Inverse eigenvalue problems for inhomogeneous media: theoretical and numerical advances
Inverse eigenvalue problems for inhomogeneous media: theoretical and numerical advances
"Inverse eigenvalue problems for inhomogeneous media: theoretical and numerical advances", organizado polo CITMAga. Será impartido por Nikolaos Pallikarakis, Departamento de Matemáticas (National Technical University of Athens)
Data: mércores 25 de xaneiro
Hora: 11:00 h.
Duración: 40 min
Lugar: Salón de graos, Facultade de Informática e en liña (MS Teams)
Abstract:
Research on inverse eigenvalue problems has been a very active subject both from a theoretical and a computational point of view. In this talk, after a brief introduction on the inverse Sturm-Liouville eigenvalue problem, we discuss the transmission eigenvalue problem. This problem arises in the inverse scattering of inhomogeneous media and is a non-standard and non-self-adjoint eigenvalue problem. We present some older and recent uniqueness results for the inverse spectral problem in the case when the refractive index is spherically symmetric, as well as when the refractive index is discontinuous. Next, we present a computational spectral-Galerkin method to solve the discrete direct transmission eigenvalue problem and define the corresponding inverse problem.
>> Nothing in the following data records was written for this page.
-- ==== Sys2Proof/Tests/Slice0.lean ====
section
/-! SUPPORT. The model's own tests: expected values are those of spec/95_test_vectors.md or of the rule cited, and a
witness for the hypotheses of every statement that has some. -/

namespace Sys2Proof.Tests

open Sys2Proof.Machine

/-- The next state of an outcome. -/
def after (o : Host.Outcome State Fault Refusal) : Option State :=
  match o with
  | .next t => some t
  | .fault _ => none
  | .refused _ => none

/-- Reset with x[0] = p, x[1] = q. -/
def two (p q : Byte) : State := writeReg 0 p (writeReg 1 q State.reset)

/-- Reset with the interrupt permitted and pending, and `sp` set. -/
def pending (sp : Byte) : State := setSp sp (writeReg 5 1 (writeReg 6 1 State.reset))

/-! ### Well-formedness: an ill-formed term for each check -/

theorem test_register_operand_a_above_seven_is_ill_formed :
    ([.push 8, .pop 8, .prn 8, .pra 8, .call 8, .jmp 8, .ldi 8 0, .st 8 0, .add 8 0, .mul 8 0, .cmp 8 0, .jne 8, .not 8,
      .sub 8 0, .div 8 0, .and 8 0, .or 8 0, .xor 8 0] : List Instr).all (fun i => !i.wellFormed) = true := by decide

theorem test_register_operand_b_above_seven_is_ill_formed :
    ([.st 0 8, .add 0 8, .mul 0 8, .cmp 0 8, .sub 0 8, .div 0 8, .and 0 8, .or 0 8, .xor 0 8] : List Instr).all
      (fun i => !i.wellFormed) = true := by decide

theorem test_immediate_is_never_ill_formed : (Instr.ldi 7 0xFF).wellFormed = true := by decide

theorem test_image_of_257_bytes_is_ill_formed : imageWellFormed (List.replicate 257 0) = false := by
  rw [imageWellFormed, List.length_replicate]
  rfl

theorem test_image_of_256_bytes_is_well_formed : imageWellFormed (List.replicate 256 0) = true := by
  rw [imageWellFormed, List.length_replicate]
  rfl

/-! ### Decoding: words written out from the binary column of R86 -/

theorem test_decode_hlt : decode [0b00000001] = .ok (.hlt, []) := by rfl
theorem test_decode_ret : decode [0b00010001] = .ok (.ret, []) := by rfl
theorem test_decode_iret : decode [0b00010011] = .ok (.iret, []) := by rfl
theorem test_decode_push : decode [0b01000101, 3] = .ok (.push 3, []) := by rfl
theorem test_decode_pop : decode [0b01000110, 3] = .ok (.pop 3, []) := by rfl
theorem test_decode_prn : decode [0b01000111, 3] = .ok (.prn 3, []) := by rfl
theorem test_decode_pra : decode [0b01001000, 3] = .ok (.pra 3, []) := by rfl
theorem test_decode_call : decode [0b01010000, 3] = .ok (.call 3, []) := by rfl
theorem test_decode_jmp : decode [0b01010100, 3] = .ok (.jmp 3, []) := by rfl
theorem test_decode_ldi : decode [0b10000010, 3, 200] = .ok (.ldi 3 200, []) := by rfl
theorem test_decode_st : decode [0b10000100, 3, 4] = .ok (.st 3 4, []) := by rfl
theorem test_decode_add : decode [0b10100000, 3, 4] = .ok (.add 3 4, []) := by rfl
theorem test_decode_mul : decode [0b10100010, 3, 4] = .ok (.mul 3 4, []) := by rfl
theorem test_decode_cmp : decode [0b10100111, 3, 4] = .ok (.cmp 3 4, []) := by rfl
theorem test_decode_jne : decode [0b01010110, 3] = .ok (.jne 3, []) := by rfl
theorem test_decode_not : decode [0b01101001, 3] = .ok (.not 3, []) := by rfl
theorem test_decode_sub : decode [0b10100001, 3, 4] = .ok (.sub 3 4, []) := by rfl
theorem test_decode_div : decode [0b10100011, 3, 4] = .ok (.div 3 4, []) := by rfl
theorem test_decode_and : decode [0b10101000, 3, 4] = .ok (.and 3 4, []) := by rfl
theorem test_decode_or : decode [0b10101010, 3, 4] = .ok (.or 3 4, []) := by rfl
theorem test_decode_xor : decode [0b10101011, 3, 4] = .ok (.xor 3 4, []) := by rfl

/-- The dispatch vectors: the key is the whole byte (`02`, `C1`), and the wider family is unrecognized (`83`). -/
theorem test_decode_unrecognized :
    [0xFF, 0x00, 0x83, 0x02, 0xC1].all (fun ir => (decodeFetched ir 0 1).isNone) = true := by decide

theorem test_decode_ext_absent : decodeFetchedWith false 0xA1 0 1 = none := by rfl

theorem test_decode_truncated : decode [0x82, 0x00] = .error .truncated := by rfl

theorem test_table_word_bytes : decodeTableWord 24 0x080082 = some (.ldi 0 8) := by rfl

/-! ### Instructions: one step each, from the vectors of 95_test_vectors.md -/

theorem test_ldi : (after (exec (.ldi 3 0xFF) State.reset)).map (fun t => (readReg t 3, t.pc)) = some (0xFF, 3) := by decide

theorem test_ldi_wraps_at_the_top_of_memory :
    (after (engineCycle false (setPc 0xFE (memWrite 0xFE 0x82 (memWrite 0xFF 0x02 (memWrite 0x00 0x82 State.reset)))))).map
      (fun t => (readReg t 2, t.pc)) = some (0x82, 0x01) := by decide

theorem test_st : (after (exec (.st 0 1) (setPc 6 (two 0xF8 0x12)))).map (fun t => (memRead t 0xF8, t.pc)) =
    some (0x12, 9) := by decide

theorem test_st_checks_operand_a_first :
    (after (exec (.st 9 10) State.reset)).map status = some (.halted, .regIndexFault, 9) := by decide

theorem test_add : (after (exec (.add 0 1) (two 200 100))).map (fun t => (readReg t 0, readReg t 1)) = some (44, 100) := by
  decide

theorem test_add_doubles : (after (exec (.add 0 0) (two 200 0))).map (fun t => readReg t 0) = some 144 := by decide

theorem test_mul : (after (exec (.mul 0 1) (two 200 100))).map (fun t => readReg t 0) = some 32 := by decide

theorem test_cmp_is_unsigned : (after (exec (.cmp 0 1) (two 128 127))).map (fun t => t.fl) = some 0x02 := by decide

theorem test_cmp_less : (after (exec (.cmp 0 1) (two 0 255))).map (fun t => (t.fl, readReg t 0)) = some (0x04, 0) := by
  decide

theorem test_sub_wraps : (after (exec (.sub 0 1) (two 5 10))).map (fun t => readReg t 0) = some 251 := by decide

theorem test_div : (after (exec (.div 0 1) (two 200 7))).map (fun t => readReg t 0) = some 28 := by decide

theorem test_div_by_zero :
    (after (exec (.div 0 1) (two 7 0))).map (fun t => (status t, readReg t 0, t.pc)) =
      some ((.halted, .divideByZero, 0), 7, 0) := by decide

theorem test_and : (after (exec (.and 0 1) (two 0xCC 0xAA))).map (fun t => readReg t 0) = some 0x88 := by decide

theorem test_or : (after (exec (.or 0 1) (two 0xCC 0xAA))).map (fun t => readReg t 0) = some 0xEE := by decide

theorem test_xor : (after (exec (.xor 0 1) (two 0xCC 0xAA))).map (fun t => readReg t 0) = some 0x66 := by decide

theorem test_not : (after (exec (.not 0) (two 0x0F 0))).map (fun t => (readReg t 0, t.pc)) = some (0xF0, 2) := by decide

theorem test_push : (after (exec (.push 0) (setPc 3 (two 0x55 0)))).map (fun t => (t.sp, memRead t 0xF3, t.pc)) =
    some (0xF3, 0x55, 5) := by decide

theorem test_push_at_zero : (after (exec (.push 0) (setSp 0 (two 9 0)))).map (fun t => (status t, t.sp)) =
    some ((.halted, .stackFault, 0), 0) := by decide

theorem test_pop_to_the_top : (after (exec (.pop 0) (setSp 254 (memWrite 254 7 State.reset)))).map
    (fun t => (readReg t 0, t.sp)) = some (7, 255) := by decide

theorem test_pop_at_255 : (after (exec (.pop 0) (setSp 255 State.reset))).map (fun t => (status t, t.sp)) =
    some ((.halted, .stackFault, 0), 255) := by decide

theorem test_call_wraps_the_return_address :
    (after (exec (.call 0) (setPc 0xFE (two 0x40 0)))).map (fun t => (memRead t 0xF4, t.pc, t.sp)) =
      some (0x00, 0x40, 0xF4) := by decide

theorem test_call_destroys_the_top :
    (after (exec (.call 1) (setPc 8 (setSp 0xF3 (memWrite 0xF3 0x55 (two 0 0x0D)))))).map
      (fun t => (memRead t 0xF3, t.pc)) = some (0x0A, 0x0D) := by decide

theorem test_ret : (after (exec .ret (setPc 0x0B (memWrite 0xF4 8 State.reset)))).map (fun t => (t.pc, t.sp)) =
    some (8, 0xF4) := by decide

theorem test_symmetric_call : (fun t => (t.sp, memRead t 0xF3, t.pc)) (callWith .symmetric 0 (setPc 6 (two 9 0))) =
    (0xF3, 8, 9) := by decide

theorem test_symmetric_ret :
    (fun t => (t.pc, t.sp)) (retWith .symmetric (setSp 0xF3 (memWrite 0xF3 8 State.reset))) = (8, 0xF4) := by decide

theorem test_jmp : (after (exec (.jmp 7) State.reset)).map (fun t => t.pc) = some 0xF4 := by decide

theorem test_jne_reads_bit_zero_only :
    (after (exec (.jne 0) (setFl 0x05 (setPc 0x12 (two 0x0C 0))))).map (fun t => t.pc) = some 0x14 := by decide

theorem test_jne_branches : (after (exec (.jne 0) (setFl 0x04 (setPc 0x12 (two 0x0C 0))))).map (fun t => t.pc) =
    some 0x0C := by decide

theorem test_prn : (after (exec (.prn 0) (two 100 0))).map (fun t => render t.out) = some [0x31, 0x30, 0x30, 0x0A] := by
  decide

theorem test_pra : (after (exec (.pra 0) (two 0xE9 0))).map (fun t => render t.out) = some [0xE9] := by decide

theorem test_hlt : (after (exec .hlt (setPc 5 State.reset))).map (fun t => (status t, t.pc)) =
    some ((.halted, .hlt, 0), 5) := by decide

/-- The second IRET vector: `07 06 05 04 03 02 01 FF 30` at 0xEB. -/
theorem test_iret :
    (after (exec .iret (setSp 0xEB { State.reset with
      mem := storeBytes [7, 6, 5, 4, 3, 2, 1, 0xFF, 0x30] 0xEB [] }))).map (fun t => (t.x, t.fl, t.pc, t.sp)) =
      some (#v[1, 2, 3, 4, 5, 6, 7, 0xF4], 0xFF, 0x30, 0xF4) := by decide

theorem test_iret_at_247 : (after (exec .iret (setSp 247 State.reset))).map status =
    some (.halted, .stackFault, 0) := by decide

/-! ### The cycle, the interrupt, the timer -/

/-- The start state of the entry vector. -/
def entryStart : State := { State.reset with
  x := #v[10, 11, 12, 13, 14, 0x03, 0x05, 0xF4], pc := 0x0C, fl := 0x02, mem := [(0xF8, 0x40)] }

theorem test_entry : (fun t => ((List.range 9).map (fun k => Memory.read t.mem (0xEB + k)), t.sp, t.x, t.pc))
    (interruptCheck entryStart) =
    ([0x05, 0x03, 14, 13, 12, 11, 10, 0x02, 0x0C], 0xEB, #v[10, 11, 12, 13, 14, 0x03, 0x04, 0xF4], 0x40) := by decide

theorem test_entry_clear_before_save : memRead (interruptEntryWith true entryStart) 0xEB = 0x04 := by decide

theorem test_tick_after_entry : readReg (latchTick true (interruptCheck entryStart)) 6 = 0x05 := by decide

/-- Mask and status have no common bit 0: no entry. -/
theorem test_entry_needs_bit_zero_of_both :
    (interruptTaken (writeReg 5 0xFE (writeReg 6 0xFF State.reset)) ||
      interruptTaken (writeReg 5 0xFF (writeReg 6 0xFE State.reset))) = false := by decide

theorem test_entry_at_sp_8 : (after (engineCycle true (pending 8))).map (fun t => (status t, t.mem, readReg t 6)) =
    some ((.halted, .stackFault, 0), [], 1) := by decide

/-- The HLT at the old pc is not executed: its address is saved, and the byte at 0x40 (0, unrecognized) is. -/
theorem test_entry_beats_hlt :
    (after (engineCycle false (memWrite 0xF8 0x40 (memWrite 0 0x01 (pending 0xF4))))).map
      (fun t => (status t, t.pc, t.sp)) = some ((.halted, .unrecognizedOpcode, 0), 0x40, 0xEB) := by decide

theorem test_tick_is_latched_before_the_handler :
    (after (engineCycle true (memWrite 0 0x82 (memWrite 1 0x05 (memWrite 2 0x01 State.reset))))).map
      (fun t => (readReg t 5, readReg t 6, t.pc)) = some (1, 1, 3) := by decide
Some examples of reconstructing constant and piecewise constant refractive indices of discs, using the lowest transmission eigenvalues are given. Finally, we propose a new idea of solving the above inverse eigenvalue problems using supervised Machine Learning regression methods. The models we use are k-Nearest Neighbours, Random Forest and Multi-Layer Perceptron (Artificial Neural Network). We verify the effectiveness of these models with some numerical examples.